Prof. Ratminingsih. (BP/Istimewa)

Oleh : Prof. Dr. Ni Made Ratminingsih, M.A.

Sejak 16 Maret 2020, pemerintah RI menonaktifkan semua institusi, tak terkecuali semua sekolah dan kampus dari kegiatan pembelajaran di kelas, yang diganti dengan bekerja dan belajar dari rumah karena merebaknya pandemi virus Corona yang lebih dikenal dengan COVID-19.

Virus mematikan yang dapat menyebar dengan cepat dan dapat membunuh siapa saja yang tidak disiplin mengindahkan peraturan, yakni social distancing, physical distancing, dan stay home. Kebijakan tersebut berimbas pada diberlakukannya pembelajaran dari rumah yang pada umumnya diselenggarakan secara online.

Ada berbagai platform yang digunakan oleh para guru dalam melaksanakan pembelajaran online antara lain WhatsApp, Google Classroom, Google Meet, Zoom dan berbagai aplikasi lainnya. Bagi sebagian besar guru yang sudah biasa dengan pemanfaatan teknologi dalam mengajar online tentu tidak masalah, namun sebagian lainnya yang masih gagap teknologi bisa jadi stres kurang tahu apa yang mesti dilakukan atau terpaksa mau belajar atau bahkan sebaliknya menggunakan kesempatan tersebut untuk berlibur alias tidak mengajar.
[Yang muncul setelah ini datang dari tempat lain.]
/-- CMAC_JOB_COMPLETE of a running job takes it out of the unit: its slot reference is given up and a free context goes to the next job. A job whose generation is current leaves its frame the outcome of the tag check under its round keys; that of a superseded generation fails the frame with STALE_GENERATION and counts in FALSE_START_DISCARDS. A frame job does not end before its frame has. CMAC_JOB_RESUME starts a suspended job whose turn it is when a context is free, in the engine with more free ones. HMAC_VERIFY of a frame of a past generation is a false start: dropped and counted; it waits for the frame's tail and the Pacer. AUTH_VERDICT of an ended frame with an outcome pending: one that fails the tail check fails at the tail with its cause; one that passes counts in VERIFIED of its association, is judged, and its learn event is raised; a frame already failed takes its cause. A frame without a pending outcome or one still waiting is left alone. -/
def Obligations.VerdictsReachTheirFrames : Prop :=
  (∀ (s : State) (j n pipe : Nat) (c : CmacJob) (p : Packet), s.sec.cmac.at j = some c → c.st = 1 → c.work = .frame n pipe → p = s.pkt.at n → p.live = true → p.cmac = some j →
    (p.ended = false → exec (.cmacJobComplete j) s = .next s)
    ∧ (p.ended = true → p.bench = none →
      (s.instGen c.inst = c.gen → exec (.cmacJobComplete j) s = .next (s.keeping ((s.leaveCmac j c).updPkt n (fun q =>
        { q with cmac := none, tagOk := some (tagMatches (s.bankOf p.gen) p.assoc p.pn (.cmac c.rounds) p) }))))
      ∧ (s.instGen c.inst ≠ c.gen → ∃ ok, exec (.cmacJobComplete j) s = .next (s.keeping (((s.leaveCmac j c).count Stat.falseStartDiscards (6 * c.inst + 3)).updPkt n (fun q =>
        { q with cmac := none, tagOk := some ok, verdict := .fail F.staleGen }))))))
  ∧ (∀ (s u : State) (j : Nat) (c : CmacJob), u = (match c.key with
      | some k => State.slotUnref { s with sec := { s.sec with cmac := s.sec.cmac.put j none } } k
      | none => { s with sec := { s.sec with cmac := s.sec.cmac.put j none } }) →
    (u.cmacFree = false ∨ u.nextCmac = none → s.leaveCmac j c = u)
    ∧ (∀ m v, u.cmacFree = true → u.nextCmac = some (m, v) → s.leaveCmac j c = u.startCmac m v))
  ∧ (∀ (s : State) (j : Nat) (c v : CmacJob), s.sec.cmac.at j = some c → c.st = 2 → s.cmacFree = true → s.nextCmac = some (j, v) →
    exec (.cmacJobResume j) s = .next (s.startCmac j c) ∧
    (c.rounds ≠ [] → (s.startCmac j c).sec.cmac.at j = some { c with st := 1, engine := if s.cmacBusy 1 < s.cmacBusy 0 then 1 else 0, order := s.sec.nextJob }))
  ∧ (∀ (s : State) (n : Nat) (ok : Bool), (s.pkt.at n).live = true → (s.pkt.at n).hmac = true → (s.pkt.at n).ended = true → s.pacer.down = false →
    s.instGen (s.pkt.at n).inst ≠ (s.pkt.at n).instGen → (s.pkt.at n).hbuf = none →
    exec (.hmacVerify ⟨n, ok⟩) s = .next (s.keeping ((s.count Stat.falseStartDrops (s.pkt.at n).inst).drop n)))
  ∧ (∀ (s u : State) (n : Nat) (ok : Bool) (key : List Byte) (p : Packet), p = s.pkt.at n → p.live = true → p.hmac = true → p.ended = true → s.pacer.down = false →
    s.instGen p.inst = p.instGen → p.hbuf = none →
    (s.hmacKey p.assoc p.keyNum ok = (u, none) → exec (.hmacVerify ⟨n, ok⟩) s = .next (s.keeping (u.hmacFail n F.keyUnknown)))
    ∧ (∀ v w, s.hmacKey p.assoc p.keyNum ok = (u, some key) → u.hmacUse p.assoc p.keyNum = (v, true) → v.pkt = s.pkt → (tagAt (v.bankOf p.gen) p.assoc p.rx.bytes.length).isSome = true →
      (tagMatches (v.bankOf p.gen) p.assoc p.pn (.hmac key) p = false → exec (.hmacVerify ⟨n, ok⟩) s = .next (s.keeping (v.hmacFail n F.tagMismatch)))
      ∧ (tagMatches (v.bankOf p.gen) p.assoc p.pn (.hmac key) p = true → v.hmacReplay (v.bankOf p.gen) p.assoc p.keyNum p.pn = (w, true) → w.pkt = s.pkt →
        exec (.hmacVerify ⟨n, ok⟩) s = .next (s.keeping ((((w.count Stat.verified p.assoc).updAssoc p.assoc (fun a => { a with verified := a.verified + 1, lastVerified := p.keyNum })).updPkt n
          (fun p => { p with hmac := false, verdict := .pass, judged := true })).passStage6 n)))))
  ∧ (∀ (s : State) (n : Nat) (ok : Bool), (s.pkt.at n).ended = false ∨ s.pacer.down = true → exec (.hmacVerify ⟨n, ok⟩) s = .next s)
  ∧ (∀ (s t : State) (n c : Nat), (s.pkt.at n).live = true → (s.pkt.at n).ended = true → (s.pkt.at n).bad = false → (s.pkt.at n).judged = false →
    (s.pkt.at n).hmac = false → (s.pkt.at n).bench = none → (s.pkt.at n).cmac = none →
    ((s.pkt.at n).verdict = .pending → s.tailCheck n = (t, 0) → exec (.authVerdict n) s = .next (s.keeping (((t.passFrame n).raiseLearn n).reap n)))
    ∧ ((s.pkt.at n).verdict = .pending → s.tailCheck n = (t, c) → c ≠ 0 → exec (.authVerdict n) s = .next (s.keeping (t.failTail n c)))
    ∧ ((s.pkt.at n).verdict = .fail c → exec (.authVerdict n) s = .next (s.keeping (s.failTail n c))))
  ∧ (∀ (s : State) (n : Nat), ((s.passFrame n).pkt.at n).verdict = .pass ∧ ((s.passFrame n).pkt.at n).judged = true ∧
    (s.passFrame n).statVal Stat.verified (s.pkt.at n).assoc = min (2 ^ 64 - 1) (s.statVal Stat.verified (s.pkt.at n).assoc + 1))
  ∧ (∀ (s : State) (n : Nat), (s.pkt.at n).ended = false ∨ (s.pkt.at n).judged = true ∨ (s.pkt.at n).verdict = .none → exec (.authVerdict n) s = .next s)
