-- ==== Sys2Proof/Tests/Slice0.lean ====
section
/-! SUPPORT. Tests: an ill-formed term for each check of WellFormed, and for each statement a state and operands that meet
its hypotheses together, clause by clause. -/
namespace Sys2Proof.Tests
open Sys2Proof Sys2Proof.Machine
set_option Elab.async false

/-- WellFormed refuses every command of this list: a port, class, pipe, lane, profile or frame out of range. -/
theorem wf_refuses_ports : ([
    .frameArrival 512 ⟨[], true, false, false, false, false, true⟩, .frameArrival 0 ⟨List.replicate 65537 0, true,
    false, false, false, false, true⟩, .schedulerSelect 16 [] [], .schedulerSelect 0 [512] [], .egressStrideAdmit 16
    0, .learnFlush 512 0 1, .gateEntryChange 512, .gateListStart 512 0, .gateListStart 0 4, .rampEnd 512 0, .rampEnd 0
    16, .macControlReceive 512 [], .macControlReceive 0 (List.replicate 65537 0), .pauseTimerExpire 512 0,
    .pauseTimerExpire 0 9, .xoffResend 512 0, .xoffResend 0 9, .verifySend 512, .verifyResponse 512, .fecDegradeEvent
    512 1, .portAllLocks 512, .portLockLoss 512 0 false, .portLockLoss 0 8 false, .upDebounceExpire 512,
    .lossFilterExpire 512, .portHoldExpire 512, .anFailure 512, .trainingTimeout 512, .benchFaultRetry 512 0,
    .benchFaultRetry 0 16, .benchTimeout 512 0, .benchTimeout 0 16, .helloReceive 512 [], .helloReceive 0
    (List.replicate 65537 0), .lsaReceive 512 [], .lsaReceive 0 (List.replicate 65537 0), .helloMissExpire 512,
    .creditReceive 512 [], .creditReceive 0 (List.replicate 65537 0), .gateLateStartClear 512 0, .gateLateStartClear 0
    16] : List Instr).all (fun i => !i.wf) = true := by
  decide +kernel

/-- WellFormed refuses every command of this list: a unit out of range. -/
theorem wf_refuses_units : ([
    .ageScan 4 0 1, .learnArbiterArrival 16, .resLimitExpire 8192 0, .resLimitExpire 0 4, .spillRefillRead 40960 0,
    .spillRefillRead 0 4, .prefetchHoldEnd 32, .streamLost 1024, .gmuFinish 1024, .capturePostEnd 16, .pmuCfgSend 8,
    .anchorTimeout 4096 0, .anchorTimeout 0 8, .anchorContextIdle 4096 0, .anchorContextIdle 0 8, .hbmPick 128 0,
    .refreshDue 128, .hbmPowerDown 128, .refreshAheadOfTime 128, .pcStatusRead 128, .pipeHang 16, .meterVisit 65536,
    .recordFencePass 5 0, .lsaAgeOut 4096, .creditSend 4096, .retireMarkerReturn 64 0 0, .retireMarkerReturn 0 256 0,
    .retireMarkerReturn 0 0 6] : List Instr).all (fun i => !i.wf) = true := by
  decide +kernel

/-- WellFormed refuses every command of this list: a Pacer thread, channel, pool, session or transfer out of range. -/
theorem wf_refuses_pacer : ([
    .chReserve 32 0 1, .chReserve 0 256 1, .chReserve 0 0 17, .chPut 32 0 0, .chPut 0 256 0, .chPut 0 0 (2 ^ 64),
    .chCommit 32 0, .chCommit 0 256, .chRead 32 0, .chRead 0 256, .hwChannelProduce 48 [], .hwChannelProduce 0 [2 ^
    64], .poolFree 4 0, .poolStatusRead 4, .appletViolation 4 0 0 0, .appletViolation 0 8 0 0, .transferTimeout 73,
    .sessionConfirmExpire 16, .sessionIdleExpire 16] : List Instr).all (fun i => !i.wf) = true := by
  decide +kernel

/-- WellFormed refuses every command of this list: a source, instance, register, ring, device or window out of range. -/
theorem wf_refuses_host : ([
    .recoveryAttemptComplete 384 0, .recoveryAttemptComplete 0 32, .faultConditionClear 384 0, .faultConditionClear 0
    32, .quietPeriodExpire 384 0, .quietPeriodExpire 0 32, .counterLowRead 64 0, .counterLowRead 0 2048,
    .puntRxDropsRead 64, .irqCauseClear 64 0, .irqCauseClear 0 32, .irqMaskWrite 64 0, .irqMaskWrite 0 (2 ^ 32),
    .ringEnable 64 0, .ringEnable 0 3, .ringDisable 64 0, .ringDisable 0 3, .puntComplete 64, .injectTake 64,
    .registerWrite (2 ^ 32) 4 0 false, .registerWrite 0 9 0 false, .registerWrite 0 8 (2 ^ 64) false, .puntRxPostWrite
    64 0 [], .puntRxPostWrite 0 65536 [], .puntTxPostWrite 64 0 [], .puntTxPostWrite 0 65536 [], .gmuRingHeadWrite 64
    0, .gmuRingHeadWrite 0 65536, .refclkLoss 32, .temperatureCrossing 36 0, .timeSourceValid ⟨512, 0⟩,
    .bootStageComplete 0 { }, .bootStageComplete 8 { }, .rootProvision [], .rootProvision (List.replicate 49 0),
    .requestWindowWrite 256 0 [], .requestWindowWrite 0 4096 [0], .doorbellRing 256 none, .doorbellRing 0 (some
    (List.replicate 65537 0))] : List Instr).all (fun i => !i.wf) = true := by
  decide +kernel

/-- WellFormed refuses every command of this list: a mailbox slot out of range. -/
theorem wf_refuses_slots : ([
    .mbxRelease 256, .mbxWrDroppedClear 256, .sessionDeviceId 256, .sessionClose 256, .sessionPoll 256, .sessionAbort
    256, .sessionRootProgram 256, .sessionRootRevoke 256, .cfgSet 256, .cfgGet 256, .cfgRestage 256, .cfgValidate 256,
    .cfgCommit 256, .cfgConfirm 256, .cfgRollback 256, .cfgRollbackDisable 256, .cfgStatus 256, .timeSetSeconds 256,
    .timeRead 256, .tblInsert 256, .tblDelete 256, .tblLookup 256, .tblDump 256, .tblFlush 256, .objWrite 256,
    .objDelete 256, .objRead 256, .streamReset 256, .ruleInsert 256, .ruleDelete 256, .ruleSetResult 256, .ruleRead
    256, .pfxInsert 256, .pfxDelete 256, .pfxLookup 256, .portStatus 256, .portPtpTsRead 256, .gateStage 256,
    .gateRead 256, .schedProfileSelect 256, .keyInstall 256, .keyRemove 256, .keyMakeCurrent 256, .keyStatus 256,
    .gmuRead 256, .gmuTriggerStatus 256, .gmuCaptureList 256, .gmuCaptureRead 256, .gmuCaptureRelease 256, .fabStatus
    256, .fabLsdbRead 256, .fabPathsetRead 256, .instStatus 256, .instReset 256, .instDelete 256, .instFreeze 256,
    .instSave 256, .instResume 256, .faultList 256, .faultStatus 256, .faultAck 256, .faultPolicySet 256, .logRead
    256, .ctrSelect 256, .ctrRead 256, .ctrClear 256, .ctrSplitsRead 256, .ctrStatRead 256, .imgFwActivate 256,
    .imgStrideSwitch 256, .imgAppletStop 256, .imgStatus 256, .diagDebugUnlock 256, .diagDebugEnd 256, .diagThreadCtl
    256, .diagStrideTrace 256, .diagLoopback 256, .diagReset 256, .sessionOpen 256 ⟨0, []⟩ true, .instRestore 256
    true, .imgFwLoad 256 true 0, .imgStrideLoad 256 ⟨0, []⟩ true, .imgAppletLoad 256 ⟨0, []⟩ true] : List Instr).all (fun i => !i.wf) = true := by
  decide +kernel

/-- WellFormed accepts the last value of each range. -/
theorem wf_accepts_ends : ([
    .frameArrival 511 ⟨[0], true, false, false, false, false, true⟩, .schedulerSelect 15 [0, 511] [], .rampEnd 511 15,
    .pauseTimerExpire 511 8, .portLockLoss 511 7 true, .resLimitExpire 8191 3, .spillRefillRead 40959 3, .pmuCfgSend
    7, .anchorTimeout 4095 7, .chPut 31 255 (2 ^ 64 - 1), .poolFree 3 0, .requestWindowWrite 255 4095 [0],
    .recoveryAttemptComplete 383 31, .counterLowRead 63 2047, .registerWrite (2 ^ 32 - 1) 8 (2 ^ 64 - 1) true,
    .bootStageComplete 7 { }, .rootProvision (List.replicate 48 0), .retireMarkerReturn 63 255 5, .transferTimeout 72,
    .tblInsert 255, .lapBoundary, .egressStrideAdmit 15 0, .ageScan 3 0 1, .hbmPick 127 2, .timeSourceValid ⟨511, -5⟩] : List Instr).all Instr.wf = true := by
  decide +kernel

/-- A bank in which some parameters are set. -/
def bank (l : List (Param × Nat × Int)) : Bank := l.foldl (fun b e => b.set e.1 e.2.1 e.2.2) []

/-- An accepted request. -/
def msg (op : Nat) (payload : List Byte) (session : Nat := 255) : Accepted := { op := op, session := session, seq := 7, payload := payload }

/-- A state with that request in a slot. -/
def asked (op : Nat) (payload : List Byte) (s : State := {}) (session : Nat := 255) (slot : Nat := 0) : State :=
  { s with mbx := { s.mbx with slot := [(slot, { st := 1, acc := some (msg op payload session) })] } }

theorem asked_grants {op session slot : Nat} {l : List Byte} {s : State} (h : s.pacer.down = false)
    (hj : s.mbx.jobs.any (fun j => j.slot == some slot) = false) (hs : (asked op l s session slot).turn (msg op l session) = true)
    (ho : (opInfo op).any (·.opOnly) = true → slotInst slot = 0) :
    (asked op l s session slot).grants slot op (msg op l session) := by
  refine ⟨?_, ?_, ho⟩
  · show (Tab.at [(slot, ({ st := 1, acc := some (msg op l session) } : Slot))] slot).acc = _
    simp [Tab.at]
  unfold State.serves
  rw [hs]
  show (op == op && !s.pacer.down && true && !s.mbx.jobs.any _) = true
  rw [h, hj]
  simp

/-- A quantity of which nothing is valid. -/
def quantity : Quantity := { ok := false, okF := false, okR := false, sq := (0, 1), rms := 0, f := 0, rocof := 0, thd := 0, nominal := 0, hz := 0, health := 0, entry := 0, lap := 0, jump := none }

/-- A relay header with its check (R332). -/
def header (l : List (Field × Nat)) : List Byte :=
  let h := beBytes 14 (putFields 0 l / 2 ^ 16)
  h ++ beBytes 2 (crc16 h)

theorem serial_differs : serialNo ≠ 0 ∨ serialNo ≠ 1 := by omega

/-- The first 80 bytes of a request header: opcode, session, flags and SEQ. -/
def reqHead (op session flags seq : Nat) : List Byte :=
  leBytes 2 op ++ leBytes 1 session ++ leBytes 1 flags ++ leBytes 4 0 ++ leBytes 8 seq ++ leBytes 64 0

/-- A request signed under a key. -/
def signed (key : List Byte) (op session flags seq : Nat) : Request :=
  { head := reqHead op session flags seq ++ Crypto.cmac key ([0x01#8] ++ reqHead op session flags seq), inline := [], dma := none }

/-- A session key. -/
def sessionKey : List Byte := List.replicate 32 0#8

theorem sessionKey_rounds : (Crypto.roundKeys sessionKey).all (·.length == 16) = true ∧ 2 ≤ (Crypto.roundKeys sessionKey).length := by
  decide +kernel

theorem cmac_length (m : List Byte) : (Crypto.cmac sessionKey m).length = 16 := Crypto.aes_length sessionKey_rounds.1 sessionKey_rounds.2 _

/-- A signed request carries the tag that is computed over it. -/
theorem signed_tag (op session flags seq : Nat) :
    Crypto.cmac sessionKey ([0x01#8] ++ (signed sessionKey op session flags seq).head.take 80 ++ (signed sessionKey op session flags seq).payload)
      = slice (signed sessionKey op session flags seq).head 80 16 := by
  have hl : (reqHead op session flags seq).length = 80 := rfl
  have h1 : (signed sessionKey op session flags seq).head.take 80 = reqHead op session flags seq := List.take_left' hl
  have h2 : (signed sessionKey op session flags seq).payload = [] := rfl
  rw [h1, h2, List.append_nil, Crypto.slice_inside]
  · show _ = ((reqHead op session flags seq ++ _).drop 80).take 16
    rw [List.drop_left' hl, List.take_of_length_le (by rw [cmac_length]; all_goals exact Nat.le_refl _)]
  · show 96 ≤ (reqHead op session flags seq ++ _).length
    rw [List.length_append, hl, cmac_length]; all_goals exact Nat.le_refl _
Toh juga harus diam di rumah. Tidak ada orang yang tahu mau mengajar atau tidak. Yang penting peserta didik diberi tugas saja, itu sudah cukup, dan nanti ketika situasi sudah kondusif tugas dikumpulkan dan kemudian diberikan penilaian.

Bagi para guru yang biasa menggunakan teknologi dalam mengajar, pembelajaran online justru membuat tugas mengajar menjadi tambah berat. Mengapa demikian? Karena pembelajaran online menuntut bukan hanya penyiapan bahan ajar secara online, tetapi juga pemberian tugas secara online, yang kemudian menuntut kerja ekstra untuk mencermati tugas, mendiskusikannya secara online, dan kemudian memberikan feedback terhadap tugas mereka juga secara online. Ini kalau guru tersebut berpikir ideal yang pasti.

Baca juga:  Tahun 2021, 75 Ribu Guru Ditargetkan Ikut PembaTIK

Teknologi dalam kondisi seperti ini memang berperan sangat kuat dalam menerjadikan pembelajaran. Kurikulum 2013 revisi juga telah mengindikasikan penekanan pada pembelajaran TIK. sehingga mau tidak mau, suka atau tidak suka, memang ke depan ini pembelajaran akan lebih ditekankan pada penggunaan teknologi. Covid-19 menjadi cikal bakal pemanfaatan teknologi yang masif di berbagai sektor termasuk di dunia pendidikan. Teknologi memang sangat berpengaruh terhadap kehidupan manusia, berbagai tugas guru dalam hal memberikan pengetahuan ataupun informasi memang dapat digantikan oleh teknologi. Akankah tugas guru tergantikan oleh keberadaan teknologi yang semakin di depan ini?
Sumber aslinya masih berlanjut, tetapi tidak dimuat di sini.